■ WORK TO BE COMPLETED: In the listing below, pick out lines with "else".

■ SOURCE RECORDS:

-- ==== Sys2Proof/Machine/RingBuffer.lean ====
section
/-! DEFINITION. The five primitives of the RingBuffer component (R100 to R104), over either ring. -/

namespace Sys2Proof.Machine

/-- The capacity of a ring. -/
def ringCap (q : Ring) (s : State) : Nat :=
  match q with
  | .rx => s.cfg.cRx
  | .tx => s.cfg.cTx

/-- The head of a ring. -/
def ringHead (q : Ring) (s : State) : Nat :=
  match q with
  | .rx => s.rxHead
  | .tx => s.txHead

/-- The tail of a ring. -/
def ringTail (q : Ring) (s : State) : Nat :=
  match q with
  | .rx => s.rxTail
  | .tx => s.txTail

/-- The storage space of a ring. -/
def ringSpace : Ring → Space
  | .rx => .rxb
  | .tx => .txb

/-- The storage of a ring. -/
def ringBuf (q : Ring) (s : State) : Memory :=
  match q with
  | .rx => s.rxBuf
  | .tx => s.txBuf

/-- Move the head of a ring. -/
def setRingHead (q : Ring) (n : Nat) (s : State) : State :=
  match q with
  | .rx => { s with rxHead := n }
  | .tx => { s with txHead := n }

/-- Move the tail of a ring. -/
def setRingTail (q : Ring) (n : Nat) (s : State) : State :=
  match q with
  | .rx => { s with rxTail := n }
  | .tx => { s with txTail := n }

/-- `tryPush(Q, b)` (R100): store first, publish second; nothing on a full ring. -/
def tryPush (q : Ring) (b : Byte) (s : State) : Result (Bool × State) :=
  let n := nextIndex (ringCap q s) (ringHead q s)
  if n = ringTail q s then .next (false, s)
  else andThen (memWrite (ringSpace q) (ringHead q s) b s) fun s1 => .next (true, setRingHead q n s1)

/-- `tryPop(Q)` (R101): read first, release second; nothing on an empty ring. -/
def tryPop (q : Ring) (s : State) : Result (Option Byte × State) :=
  if ringHead q s = ringTail q s then .next (none, s)
  else andThen (memRead (ringSpace q) (ringTail q s) s) fun r =>
    .next (some r.1, setRingTail q (nextIndex (ringCap q s) (ringTail q s)) r.2)

/-- `peek(Q)` (R102): as tryPop, without the advance. -/
def peekRing (q : Ring) (s : State) : Result (Option Byte) :=
  if ringHead q s = ringTail q s then .next none
  else andThen (memRead (ringSpace q) (ringTail q s) s) fun r => .next (some r.1)

/-- `count(Q)` (R103). -/
def count (q : Ring) (s : State) : Nat := ringCount (ringCap q s) (ringHead q s) (ringTail q s)

/-- `freeSlots(Q)` (R104). -/
def freeSlots (q : Ring) (s : State) : Nat := ringCap q s - 1 - count q s

/-- The buffered bytes, oldest first, from slot `t` on, `k` of them (R37e). -/
def bytesFrom (sp : Space) (m : Memory) (c : Nat) : Nat → Nat → List Byte
  | _, 0 => []
  | t, k + 1 => cellValue sp m t :: bytesFrom sp m c (nextIndex c t) k

/-- The bytes a ring holds, oldest first (R37e). -/
def ringBytes (q : Ring) (s : State) : List Byte :=
  bytesFrom (ringSpace q) (ringBuf q s) (ringCap q s) (ringTail q s) (count q s)

end Sys2Proof.Machine
end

■ EXERCISE ANSWER:
  else andThen (memWrite (ringSpace q) (ringHead q s) b s) fun s1 => .next (true, setRingHead q n s1)
  else andThen (memRead (ringSpace q) (ringTail q s) s) fun r =>
  else andThen (memRead (ringSpace q) (ringTail q s) s) fun r => .next (some r.1)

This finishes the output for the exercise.